Anyone see the implications here.....???
As for me, I voted for the last option, but I find the poll kinda inapplicable. I'd never introduce my kids to the scene, nor would I introduce it to drugs. When I do have kids, I play to speak to them constantly, not lecture, but on even terms, honestly, about everything they ask. But some things I myself will not expose them to, I will merely inform, from my own experiences, including both good and bad.
As for those adamantly claiming to not have kids because of the world and everything in it, I'm afraid I can't agree to those motivations. Maybe we're too childish and don't have the time, but to claim the WORLD as responsible for children, I find a stupid argument. The world can't change THAT much in the forseeable future, and I'm sure that we all enjoy our existence, such as it is. Why not share that life, and educate. The most active role anyone will play in a childs life is the parent. All they have to do is just WANT to be a part of the childs life.
On that note, kids and parents having close relationships is very cool. But sometimes, like samhouse, IMO it can be too close. It can be argued that you've had a parental security blanket over you your whole life. I'm sure you'll disagree, but consider that one large part of growing up is the strength of character to deal with certain discoveries on one's own.

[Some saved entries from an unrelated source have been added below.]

/-- A Course leaves service for want of a part of row `part` of R419; one that no partition owns does so at once. -/
def courseOut (s : State) (n : Fin 8) (part : Nat) : State :=
  let s := courseLeaves s n part
  if (courseOwner s n).isNone then coursesGo s fun x => x == n else s

/-! ## Lane tests of Trowels and the Cox (R415, R420) -/

/-- A self-test failure is logged (R423). -/
def testFailed (s : State) (unit id : Nat) : State := pointLog s 12 unit id

/-- Failing working lanes of a unit are substituted while spares last; beyond them the unit works on fewer lanes, and a Trowel below 1,024
takes its Course out of service (R98, R297, R420). -/
def laneTestDone (s : State) (u : LaneUnit) (failing : Nat) : State :=
  let spares := match u with | .trowel n => s.trowels[n].spares | .cox f => s.pointing.coxSpares[f]
  let k := min failing spares
  let gone := failing - k
  let s := testFailed s (match u with | .trowel n => n.val | .cox _ => 8) 4
  let s := match u with
    | .trowel n => updTrowel s n fun t => { t with spares := t.spares - k, lanes := t.lanes - gone }
    | .cox f =>
      let p := s.pointing
      { s with pointing := { p with coxSpares := p.coxSpares.set f (p.coxSpares[f] - k), coxLanes := p.coxLanes.set f (p.coxLanes[f] - gone) } }
  let s := mapWrite (ctrAdd s 0 0x8000 0x33 k)
  if gone = 0 then s else
  match u with
  | .trowel n => let s := setDegraded s 1; if s.trowels[n].lanes < 1024 then courseOut s n 3 else s
  | .cox _ => setDegraded s 2

/-- A command of the unit is at work: no lane is substituted under it (R98, R297). -/
def laneUnitBusy (s : State) (u : LaneUnit) : Bool :=
  match u with
  | .trowel n => match s.trowels[n].queue with | c :: _ => c.run | [] => false
  | .cox _ => s.cox.toList.any fun x => x.cmds.any fun c => c.started && !c.run

/-- In the gap between two commands of a unit, failing lanes found meanwhile are substituted (R415). -/
def laneGap (s : State) (u : LaneUnit) : State :=
  if laneUnitBusy s u then s else
  let l := s.pointing.laneTests
  if l.all fun x => x.1 ≠ u then s else
  let s := { s with pointing := { s.pointing with laneTests := l.filter fun x => x.1 ≠ u } }
  (l.filter fun x => x.1 = u).foldl (fun s x => laneTestDone s u x.2) s

/-- The Courses of a partition go at its Stroke boundary. -/
def leaveCourses (s : State) (p : Fin 8) : State := coursesGo s fun x => courseOwner s x == some p

/-- The Stroke boundary of a Crew whose LAUNCH has retired (R323): Courses that have lost a part leave, and a stale member and waiting
requests go on (R344, R267). -/
def passBoundary (s : State) (c : Fin 16) : State :=
  let s := match crewOwner s c with | some p => leaveCourses s p | none => s
  applyReq (if s.crews[c].rejoin = 3 then startRejoin s c else s) c
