/-- CORE_TRAP (R230, R233): a trap ends the program with a fault; a load or a store has the effect its address gives it. -/
def execCoreTrap (e : CoreEvent) (s : State) : Host.Outcome State Fault Refusal :=
  powered s (
    match findCore s e.core with
    | none => s
    | some (c, att, k) => coreAct s e.core c att k e.act)

/-! ## The Rigger's issue port (R230, R274, R289, R327) -/

def voteRsv : List (Nat × Nat) := [(511, 192), (127, 80), (31, 12)]

/-- A VOTE as issued (R308, R327, R328). -/
def issueVote (s : State) (c : Fin 16) (w : Cmd) (iss : Issuer) : State :=
  let reject (r : Reason) : State := retireUnit s iss 0x54 (fld w 63 32) 0 (rejected r)
  if rsvSet w voteRsv then reject .reservedSet
  else if fld w 11 8 ≠ c.val || fld w 79 64 > 4095 then reject .badField
  else
    let s := updAttempt s c fun a => { a with voteCmd := some (w, iss) }
    match s.crews[c].attempt with
    | some a => if a.held.isEmpty then s else programFault s c
    | none => s

/-- A store of a control core at the Rigger's issue port. -/
def riggerPort (s : State) (w : Who) (cmd : Cmd) : State :=
  let op := fld cmd 7 0
  castReady (issueStore s w (fun _ _ _ => true) op (fld cmd 63 32) 0 fun s c p iss =>
    if op = 0x54 then issueVote s c cmd iss
    else if op = 0x51 || op = 0x52 || op = 0x53 then issueRigger s c p cmd iss
    else retireUnit s iss op (fld cmd 63 32) 0 (rejected .badOpcode))

/-- VOTE (R328). -/
def execVote (w : Who) (c : Cmd) (s : State) : Host.Outcome State Fault Refusal := powered s (riggerPort s w c)

/-! ## Finish packets (R345) -/

/-- A Finish packet of a stale epoch or a lower term is discarded and counted (R345); one of an UNDEFINED Crew is discarded. -/
def finPacket (s : State) (c : Fin 16) (h : FinHead) (go : State → State) : State :=
  let k := s.crews[c]
  if k.state = .undefined then s
  else if h.epoch ≠ k.epoch || h.term.toNat < k.term.toNat then ctrAdd s 0 (crewIdx c) 0x27 1
  else castReady (go s)

/-- The packet names the attempt that runs. -/
def finCurrent (s : State) (c : Fin 16) (h : FinHead) : Bool :=
  s.crews[c].attempt.isSome && strokeNum s c = h.stroke && attNum s c = h.attempt.toNat

/-- It names one this member has not started yet. -/
def finFuture (s : State) (c : Fin 16) (h : FinHead) : Bool :=
  if s.crews[c].launch.isSome then (strokeNum s c).toNat < h.stroke.toNat || (strokeNum s c = h.stroke && attNum s c < h.attempt.toNat)
  else s.crews[c].lastFinished.toNat < h.stroke.toNat

/-- VOTE_PACKET (R330): a vote of a member of the group this member combines. -/
def execVotePacket (c : Fin 16) (h : FinHead) (b : VoteBody) (s : State) : Host.Outcome State Fault Refusal :=
  powered s (finPacket s c h fun s =>
    let g := crewG s c
    let me := myRank s c
    let mine := (levelsIn g).contains b.level && (peersAt g me b.level).contains b.sender &&
      ((levelsIn g).filter (· ≤ b.level)).all fun l => digit g me l = 0
    let there := s.crews[c].votes.any fun v => v.1 = h.stroke && v.2.1 = h.attempt.toNat && v.2.2.level = b.level && v.2.2.sender = b.sender
    if !mine || there || !(finCurrent s c h || finFuture s c h) then s else
    let s := updCrew (noteHeard s c b.sender) c fun k => { k with votes := k.votes ++ [(h.stroke, h.attempt.toNat, b)] }
    if finCurrent s c h then voteUp s c else s)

And as for all of us waiting to have kids (which group I myself am a part of) consider that our parents probably had us at a much younger age, yet how many would not want to be around now? Says something about our own strengths of character that we've become so self-centered in just one generation.
Posted by Moral Hazard on Dec-08-2006 14:02:
I doubt I would introduce my kids to it, however, if I found out they were I'd make sure they do it right. Let's face it, kids will do what they want, I'd rather my kids do it safely. Besides, I've got lots of wisdom to pass down on this subject.